┌──

-- ==== Sys2Proof/Machine/Float.lean ====
section
/-! DEFINITION. Number formats, exact values and rounding (R77-R80, R83-R90, R94-R96). A finite value is an integer times
a power of two; every operation is exact and rounds once. -/

namespace Sys2Proof.Machine

/-- Rounding modes (R93): 0 RNE, 1 RTZ, 2 RUP, 3 RDN. -/
inductive Rnd where
  | rne | rtz | rup | rdn
  deriving DecidableEq, Repr

def Rnd.ofCode (n : Nat) : Rnd :=
  if n = 1 then .rtz else if n = 2 then .rup else if n = 3 then .rdn else .rne

/-- A value: NaN, an infinity, a signed zero, or ±m × 2^e with m > 0. -/
inductive FV where
  | nan
  | inf (neg : Bool)
  | zero (neg : Bool)
  | fin (neg : Bool) (m : Nat) (e : Int)
  deriving DecidableEq, Repr

/-- The number of bits of `m`. -/
def bitLen (m : Nat) : Nat := if m = 0 then 0 else Nat.log2 m + 1

/-- A narrow format: width of the significand with its leading bit, the unit of the smallest number, the code of the
largest finite magnitude. -/
structure Fmt where
  p    : Nat
  emin : Int
  maxc : Nat
  deriving DecidableEq, Repr

def fmtFP32 : Fmt := ⟨24, -149, 0x7F7FFFFF⟩
def fmtBF16 : Fmt := ⟨8, -133, 0x7F7F⟩
def fmtFP16 : Fmt := ⟨11, -24, 0x7BFF⟩
def fmtE4M3 : Fmt := ⟨4, -9, 0x7E⟩
def fmtE5M2 : Fmt := ⟨3, -16, 0x7B⟩
def fmtE2M1 : Fmt := ⟨2, -1, 7⟩

/-- The value of a magnitude code (Table 4.1). -/
def Fmt.mag (f : Fmt) (neg : Bool) (c : Nat) : FV :=
  let h := 2 ^ (f.p - 1)
  if c = 0 then .zero neg
  else if c < h then .fin neg c f.emin
  else .fin neg (h + c % h) (f.emin + (c / h : Nat) - 1)

/-- The value of an encoding with `w` bits; `infc` is the magnitude code of infinity where the format has one, and
larger codes are NaN (Table 4.2). -/
def Fmt.value (f : Fmt) (w : Nat) (infc : Option Nat) (v : Nat) : FV :=
  let neg := v.testBit (w - 1)
  let c := v % 2 ^ (w - 1)
  match infc with
  | some i => if c = i then .inf neg else if i < c then .nan else f.mag neg c
  | none => if f.maxc < c then .nan else f.mag neg c

def ofFP32 (v : Nat) : FV := fmtFP32.value 32 (some 0x7F800000) v
def ofBF16 (v : Nat) : FV := fmtBF16.value 16 (some 0x7F80) v
def ofFP16 (v : Nat) : FV := fmtFP16.value 16 (some 0x7C00) v
def ofE4M3 (v : Nat) : FV := fmtE4M3.value 8 none v
def ofE5M2 (v : Nat) : FV := fmtE5M2.value 8 (some 0x7C) v
def ofE2M1 (v : Nat) : FV := fmtE2M1.value 4 none v

/-- Whether rounding moves away from zero: `half` compares the part cut off with half a unit. -/
def roundUp (r : Rnd) (neg odd : Bool) (half : Ordering) (exact : Bool) : Bool :=
  match r with
  | .rne => half == .gt || (half == .eq && odd)
  | .rtz => false
  | .rup => !exact && !neg
  | .rdn => !exact && neg

/-- m × 2^e rounded to `p` bits, no finer than 2^emin: the integer and its unit's exponent. -/
def roundAt (r : Rnd) (p : Nat) (emin : Int) (neg : Bool) (m : Nat) (e : Int) : Nat × Int :=
  let q := max (e + (bitLen m : Int) - (p : Int)) emin
  let n : Nat × Int :=
    if q ≤ e then (m * 2 ^ (e - q).toNat, q)
    else
      let d := (q - e).toNat
      let fl := m / 2 ^ d
      let rem := m % 2 ^ d
      let up := roundUp r neg (fl % 2 == 1) (compare (2 * rem) (2 ^ d)) (rem == 0)
      (if up then fl + 1 else fl, q)
  if n.1 = 2 ^ p then (2 ^ (p - 1), n.2 + 1) else n

/-- The magnitude code of `n` units of 2^q in a format (it may pass the largest finite code). -/
def Fmt.code (f : Fmt) (n : Nat) (q : Int) : Nat := (q - f.emin).toNat * 2 ^ (f.p - 1) + n

/-- Sign bit and magnitude code. -/
def signed (w : Nat) (neg : Bool) (c : Nat) : Nat := if neg then c + 2 ^ (w - 1) else c

/-- The FP32 encoding of a value under a mode; overflow as IEEE 754 (Table 4.4, first row). -/
def toIEEE (f : Fmt) (w infc nan : Nat) (r : Rnd) (v : FV) : Nat :=
  match v with
  | .nan => nan
  | .inf neg => signed w neg infc
  | .zero neg => signed w neg 0
  | .fin neg m e =>
    let n := roundAt r f.p f.emin neg m e
    let c := f.code n.1 n.2
    if c ≤ f.maxc then signed w neg c
    else
      let toInf := match r with
        | .rne => true
        | .rtz => false
        | .rup => !neg
        | .rdn => neg
      signed w neg (if toInf then infc else f.maxc)

def nan32 : Nat := 0x7FC00000
def toFP32 (r : Rnd) (v : FV) : Nat := toIEEE fmtFP32 32 0x7F800000 nan32 r v

/-- An FP32 value narrowed to an FP8 format, and whether it saturated or turned an infinity into NaN (Table 4.4). -/
def toFP8 (f : Fmt) (infc : Option Nat) (nan : Nat) (r : Rnd) (v : FV) : Nat × Bool :=
  match v with
  | .nan => (nan, false)
  | .inf neg => match infc with
    | some i => (signed 8 neg i, false)
    | none => (nan, true)
  | .zero neg => (signed 8 neg 0, false)
  | .fin neg m e =>
    let n := roundAt r f.p f.emin neg m e
    let c := f.code n.1 n.2
    if c ≤ f.maxc then (signed 8 neg c, false) else (signed 8 neg f.maxc, true)

/-- An FP32 encoding narrowed to an output format of Table 3.10 (0 FP32, 1 BF16, 2 FP16, 3 FP8-E4M3, 4 FP8-E5M2). -/
def narrow (fmt : Nat) (r : Rnd) (v : Nat) : Nat × Bool :=
  let x := ofFP32 v
  if fmt = 1 then (toIEEE fmtBF16 16 0x7F80 0x7FC0 r x, false)
  else if fmt = 2 then (toIEEE fmtFP16 16 0x7C00 0x7E00 r x, false)
  else if fmt = 3 then toFP8 fmtE4M3 none 0x7F r x
  else if fmt = 4 then toFP8 fmtE5M2 (some 0x7C) 0x7E r x
  else (v, false)

/-! ### Exact arithmetic -/

/-- A signed integer times a power of two. -/
structure Dy where
  m : Int
  e : Int
  deriving DecidableEq, Repr

def Dy.add (a b : Dy) : Dy :=
  let e := min a.e b.e
  ⟨a.m * 2 ^ (a.e - e).toNat + b.m * 2 ^ (b.e - e).toNat, e⟩
def Dy.ofFV : FV → Dy
  | .fin neg m e => ⟨if neg then -(m : Int) else (m : Int), e⟩
  | _ => ⟨0, 0⟩
/-- The value of an exact sum; an exact zero takes the sign given. -/
def Dy.toFV (d : Dy) (zneg : Bool) : FV :=
  if d.m = 0 then .zero zneg else .fin (decide (d.m < 0)) d.m.natAbs d.e
def FV.neg? : FV → Bool
  | .nan => false
  | .inf n => n
  | .zero n => n
  | .fin n _ _ => n
def FV.isZero : FV → Bool
  | .zero _ => true
  | _ => false
def FV.isInf : FV → Bool
  | .inf _ => true
  | _ => false
/-- The exact product of two values. -/
def FV.mul (a b : FV) : FV :=
  let s := a.neg? != b.neg?
  match a, b with
  | .nan, _ => .nan
  | _, .nan => .nan
  | .inf _, .zero _ => .nan
  | .zero _, .inf _ => .nan
  | .inf _, _ => .inf s
  | _, .inf _ => .inf s
  | .zero _, _ => .zero s
  | _, .zero _ => .zero s
  | .fin _ m e, .fin _ m' e' => .fin s (m * m') (e + e')
/-- The exact sum; an exact zero of unlike signs is −0 only when rounding down (IEEE 754). -/
def FV.add (r : Rnd) (a b : FV) : FV :=
  match a, b with
  | .nan, _ => .nan
  | _, .nan => .nan
  | .inf s, .inf s' => if s = s' then .inf s else .nan
  | .inf s, _ => .inf s
  | _, .inf s => .inf s
  | .zero s, .zero s' => .zero (if s = s' then s else r == .rdn)
  | a, b => (Dy.add (Dy.ofFV a) (Dy.ofFV b)).toFV (r == .rdn)
def FV.neg : FV → FV
  | .nan => .nan
  | .inf n => .inf !n
  | .zero n => .zero !n
  | .fin n m e => .fin (!n) m e

/-! ### FP32 operations on encodings (R94, R96) -/

def fma32 (r : Rnd) (a b c : Nat) : Nat := toFP32 r (((ofFP32 a).mul (ofFP32 b)).add r (ofFP32 c))
def add32 (r : Rnd) (a b : Nat) : Nat := toFP32 r ((ofFP32 a).add r (ofFP32 b))
def sub32 (r : Rnd) (a b : Nat) : Nat := toFP32 r ((ofFP32 a).add r (ofFP32 b).neg)
def mul32 (r : Rnd) (a b : Nat) : Nat := toFP32 r ((ofFP32 a).mul (ofFP32 b))
/-- The order of FP32 encodings with −0 below +0. -/
def key32 (v : Nat) : Int := if v.testBit 31 then -((v % 2 ^ 31 : Nat) : Int) - 1 else ((v % 2 ^ 31 : Nat) : Int)
def isNan32 (v : Nat) : Bool := ofFP32 v == .nan
def max32 (a b : Nat) : Nat :=
  if isNan32 a || isNan32 b then nan32 else if key32 a < key32 b then b else a
def min32 (a b : Nat) : Nat :=
  if isNan32 a || isNan32 b then nan32 else if key32 b < key32 a then b else a
/-- The AMOs of R66 by fn: 0 FADD.32 (to nearest, whatever the mode), 1 FMIN.32, 2 FMAX.32, 3 OR.32, 4 OR.64. -/
def amoOp (fn old v : Nat) : Nat :=
  if fn = 0 then add32 .rne old (v % 2 ^ 32)
  else if fn = 1 then min32 old (v % 2 ^ 32)
  else if fn = 2 then max32 old (v % 2 ^ 32)
  else if fn = 3 then (old ||| v) % 2 ^ 32
  else (old ||| v) % 2 ^ 64
def amoBytes (fn : Nat) : Nat := if fn = 4 then 8 else 4

/-! ### The assists (R95): a fixed function inside its stated error, free within it -/

/-- The unit of the last place of an FP32 encoding. -/
def ulpExp (v : Nat) : Int := max (((v % 2 ^ 31 / 2 ^ 23 : Nat) : Int) - 150) (-149)
/-- `num × 2^sh` compared in absolute value with `k` units 2^u: |a × 2^s| ≤ k × 2^u. -/
def dyLe (a : Int) (s : Int) (k : Nat) (u : Int) : Bool :=
  let e := min s u
  decide (a.natAbs * 2 ^ (s - e).toNat ≤ k * 2 ^ (u - e).toNat)

/-- 1/x for x = ±m × 2^e, to nearest. -/
def rcpRne (neg : Bool) (m : Nat) (e : Int) : Nat :=
  let sh := bitLen m + 40
  let q := 2 ^ sh / m
  -- a sticky bit below the quotient
  toFP32 .rne (.fin neg (2 * q + (if 2 ^ sh % m = 0 then 0 else 1)) (-e - sh - 1))
/-- Whether a finite candidate lies within one ulp of 1/x: |c·x − 1| ≤ ulp·|x|. -/
def rcpOk (m : Nat) (e : Int) (near c : Nat) : Bool :=
  match ofFP32 c with
  | .fin _ cm ce =>
    let d := Dy.add ⟨(cm * m : Nat), ce + e⟩ ⟨-1, 0⟩
    dyLe d.m d.e m (ulpExp near + e)
  | _ => false
def vrcp (v : Nat) : Nat :=
  match ofFP32 v with
  | .nan => nan32
  | .inf n => signed 32 n 0
  | .zero n => signed 32 n 0x7F800000
  | .fin n m e =>
    let near := rcpRne n m e
    let c := (Config.vrcp (BitVec.ofNat 32 v)).toNat
    if rcpOk m e near c && (c.testBit 31 == n) then c else near

/-- 1/√x for x = m × 2^e, to nearest. -/
def rsqRne (m : Nat) (e : Int) : Nat :=
  let e2 := if e % 2 = 0 then e else e - 1
  let m2 := if e % 2 = 0 then m else 2 * m
  let sh := 2 * (bitLen m2 + 40)
  -- √(2^sh / m2), with a sticky bit
  let q := Nat.sqrt (2 ^ sh / m2)
  toFP32 .rne (.fin false (2 * q + (if q * q * m2 = 2 ^ sh then 0 else 1)) (-(e2 / 2) - (sh / 2 : Nat) - 1))
/-- Whether a candidate c lies within one ulp of 1/√x: (c − u)²·x ≤ 1 ≤ (c + u)²·x. -/
def rsqOk (m : Nat) (e : Int) (near c : Nat) : Bool :=
  match ofFP32 c with
  | .fin false cm ce =>
    let lo := Dy.add ⟨(cm : Int), ce⟩ ⟨-1, ulpExp near⟩
    let hi := Dy.add ⟨(cm : Int), ce⟩ ⟨1, ulpExp near⟩
    let sq (d : Dy) : Dy := Dy.add ⟨d.m * d.m * m, 2 * d.e + e⟩ ⟨-1, 0⟩
    decide ((sq lo).m ≤ 0 ∨ lo.m < 0) && decide (0 ≤ (sq hi).m)
  | _ => false
def vrsq (v : Nat) : Nat :=
  match ofFP32 v with
  | .nan => nan32
  | .inf false => 0
  | .inf true => nan32
  | .zero n => signed 32 n 0x7F800000
  | .fin true _ _ => nan32
  | .fin false m e =>
    let near := rsqRne m e
    let c := (Config.vrsq (BitVec.ofNat 32 v)).toNat
    if rsqOk m e near c then c else near

/-- Fixed-point bits of the exponential's approximation. -/
def expBits : Nat := 320
def taylor (x : Int) : Nat → Int → Int → Int → Int
  | 0, _, _, acc => acc
  | n + 1, k, t, acc => taylor x n (k + 1) (t * x / (k * 2 ^ expBits)) (acc + t)
def sqIter : Nat → Int → Int
  | 0, y => y
  | n + 1, y => sqIter n (y * y / 2 ^ expBits)
/-- e^x in units of 2^−320, for x = ±m × 2^e. -/
def expFix (neg : Bool) (m : Nat) (e : Int) : Int :=
  let x : Int := if neg then -(m : Int) else (m : Int)
  let s := e + (expBits : Int) - 8
  let xf := if 0 ≤ s then x * 2 ^ s.toNat else x / 2 ^ (-s).toNat
  sqIter 8 (taylor xf 64 1 (2 ^ expBits) 0)
def expRne (y : Int) : Nat := toFP32 .rne (.fin false (2 * y.natAbs + 1) (-(expBits : Int) - 1))
def expOk (y : Int) (near c : Nat) : Bool :=
  match ofFP32 c with
  | .fin false cm ce =>
    let d := Dy.add ⟨(cm : Int), ce⟩ ⟨-y, -(expBits : Int)⟩
    dyLe d.m d.e 2 (ulpExp near)
  | .zero false => dyLe y (-(expBits : Int)) 2 (ulpExp near)
  | _ => false
/-- The fixed function's value where it lies within 2 ulp of `y`, else the nearest number. -/
def expNear (y : Int) (v : Nat) : Nat :=
  let near := expRne y
  let c := (Config.vexp (BitVec.ofNat 32 v)).toNat
  if expOk y near c then c else near
def vexp (v : Nat) : Nat :=
  match ofFP32 v with
  | .nan => nan32
  | .inf n => if n then 0 else 0x7F800000
  | .zero _ => expNear (2 ^ expBits) v
  | .fin n m e =>
    if !n && 0x42B17218 ≤ v then 0x7F800000
    else if n && 0xC2D00000 ≤ v then 0
    else expNear (expFix n m e) v

/-! ### The fixed tree of 32 lanes (R71) -/

/-- Sums of neighbouring pairs. -/
def pairs (f : Nat → Nat → Nat) : List Nat → List Nat
  | a :: b :: l => f a b :: pairs f l
  | l => l
/-- A fixed pairwise tree over 32 values, folded with `f`. -/
def tree32 (f : Nat → Nat → Nat) (l : List Nat) : Nat :=
  (pairs f (pairs f (pairs f (pairs f (pairs f l))))).headD 0

end Sys2Proof.Machine
end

└──

A verbatim transcription is needed of the lines above, starting at the line with "sign given. -/" and ending at the line with "n => .zero !n", both included, and of nothing else.

> FINISHED TASK:
/-- The value of an exact sum; an exact zero takes the sign given. -/
def Dy.toFV (d : Dy) (zneg : Bool) : FV :=
  if d.m = 0 then .zero zneg else .fin (decide (d.m < 0)) d.m.natAbs d.e
def FV.neg? : FV → Bool
  | .nan => false
  | .inf n => n
  | .zero n => n
  | .fin n _ _ => n
def FV.isZero : FV → Bool
  | .zero _ => true
  | _ => false
def FV.isInf : FV → Bool
  | .inf _ => true
  | _ => false
/-- The exact product of two values. -/
def FV.mul (a b : FV) : FV :=
  let s := a.neg? != b.neg?
  match a, b with
  | .nan, _ => .nan
  | _, .nan => .nan
  | .inf _, .zero _ => .nan
  | .zero _, .inf _ => .nan
  | .inf _, _ => .inf s
  | _, .inf _ => .inf s
  | .zero _, _ => .zero s
  | _, .zero _ => .zero s
  | .fin _ m e, .fin _ m' e' => .fin s (m * m') (e + e')
/-- The exact sum; an exact zero of unlike signs is −0 only when rounding down (IEEE 754). -/
def FV.add (r : Rnd) (a b : FV) : FV :=
  match a, b with
  | .nan, _ => .nan
  | _, .nan => .nan
  | .inf s, .inf s' => if s = s' then .inf s else .nan
  | .inf s, _ => .inf s
  | _, .inf s => .inf s
  | .zero s, .zero s' => .zero (if s = s' then s else r == .rdn)
  | a, b => (Dy.add (Dy.ofFV a) (Dy.ofFV b)).toFV (r == .rdn)
def FV.neg : FV → FV
  | .nan => .nan
  | .inf n => .inf !n
  | .zero n => .zero !n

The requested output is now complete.